**PROBLEM DETAILS**
Look through the data below, and copy each line that carries the word "effective".

Collected data:
-- ==== Sys2Proof/Certificates/Slice0/Obligations.lean ====
section
/-! DEFINITION. The statements for the provers. The helpers of Sys2Proof.Claims say, in the spec's terms, what a
landing, a long write or an access of an operation is; each statement's docstring names the rules it formalises. -/

namespace Sys2Proof.Claims

open Sys2Proof.Machine

/-! ## Results of the S slot -/

/-- A scalar lands in every effective group `n` beats after issue; with no effective group nothing happens
(R125, R126). -/
def landS (s : State) (c : Cur) (g : Gang) (gd : Guard) (d : SReg) (n : Nat) (f : Nat → Nat) : State :=
  if g.effConds gd = [] then s
  else s.land c n (.s d.val) ((g.effConds gd).map fun k => (k, f k)) [] true

/-- A condition lands in every effective group one beat after issue (R132). -/
def landC (s : State) (c : Cur) (g : Gang) (gd : Guard) (d : Flag) (f : Nat → Bool) : State :=
  if g.effConds gd = [] then s
  else s.land c 1 (.c d.val) ((g.effConds gd).map fun k => (k, (f k).toNat)) [] false

/-- An unsigned scalar source. -/
def un (s : State) (c : Cur) (g : Gang) (o : Operand) (k : Nat) : Nat := (ssrc s c g o k).toNat

/-- A signed scalar source. -/
def si (s : State) (c : Cur) (g : Gang) (o : Operand) (k : Nat) : Int := (ssrc s c g o k).toInt

/-- An integer as a word of `w` bits. -/
def wrap (w : Nat) (x : Int) : Nat := (x % 2 ^ w).toNat

/-- The number of leading zero bits of a word of `w` bits. -/
def zerosAbove (w x : Nat) : Nat := if x = 0 then w else w - 1 - Nat.log2 x

/-- The number of set bits of a word of `w` bits. -/
def ones (w x : Nat) : Nat := ((List.range w).filter x.testBit).length

end Sys2Proof.Claims

open Sys2Proof Sys2Proof.Machine Sys2Proof.Claims

/-! ## The S slot -/

/-- R128: the two-source integer operations of the S slot. -/
def Obligations.ScalarIntegerResults : Prop :=
  ∀ (s : State) (c : Cur) (g : Gang) (gd : Guard) (d : SReg) (a b : Operand),
    s.Issues c g → g.ReadyS gd [.sca a, .sca b] →
    let x := un s c g a
    let y := un s c g b
    let i := si s c g a
    let j := si s c g b
    let land := landS s c g gd d
    exec (.add gd d a b) s = .next (land 1 fun k => (x k + y k) % 2 ^ 64) ∧
    exec (.sub gd d a b) s = .next (land 1 fun k => wrap 64 (x k - y k)) ∧
    exec (.mul gd d a b) s = .next (land 2 fun k => x k * y k % 2 ^ 64) ∧
    exec (.mulh gd d a b) s = .next (land 2 fun k => wrap 64 (i k * j k / 2 ^ 64)) ∧
    exec (.mulhw gd d a b) s = .next (land 2 fun k => x k * y k / 2 ^ 64) ∧
    exec (.and gd d a b) s = .next (land 1 fun k => x k &&& y k) ∧
    exec (.or gd d a b) s = .next (land 1 fun k => x k ||| y k) ∧
    exec (.xor gd d a b) s = .next (land 1 fun k => x k ^^^ y k) ∧
    exec (.andn gd d a b) s = .next (land 1 fun k => x k &&& (2 ^ 64 - 1 - y k)) ∧
    exec (.shl gd d a b) s = .next (land 1 fun k => x k * 2 ^ (y k % 64) % 2 ^ 64) ∧
    exec (.shr gd d a b) s = .next (land 1 fun k => x k / 2 ^ (y k % 64)) ∧
    exec (.sar gd d a b) s = .next (land 1 fun k => wrap 64 (i k / 2 ^ (y k % 64))) ∧
    exec (.rol gd d a b) s = .next (land 1 fun k =>
      x k * 2 ^ (y k % 64) % 2 ^ 64 + x k / 2 ^ (64 - y k % 64)) ∧
    exec (.min gd d a b) s = .next (land 1 fun k => if i k < j k then x k else y k) ∧
    exec (.max gd d a b) s = .next (land 1 fun k => if j k < i k then x k else y k) ∧
    exec (.minw gd d a b) s = .next (land 1 fun k => if x k < y k then x k else y k) ∧
    exec (.maxw gd d a b) s = .next (land 1 fun k => if y k < x k then x k else y k) ∧
    exec (.clz gd d a) s = .next (land 1 fun k => zerosAbove 64 (x k)) ∧
    exec (.cnt gd d a) s = .next (land 1 fun k => ones 64 (x k))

**RESULT BELOW**
/-- A scalar lands in every effective group `n` beats after issue; with no effective group nothing happens
/-- A condition lands in every effective group one beat after issue (R132). -/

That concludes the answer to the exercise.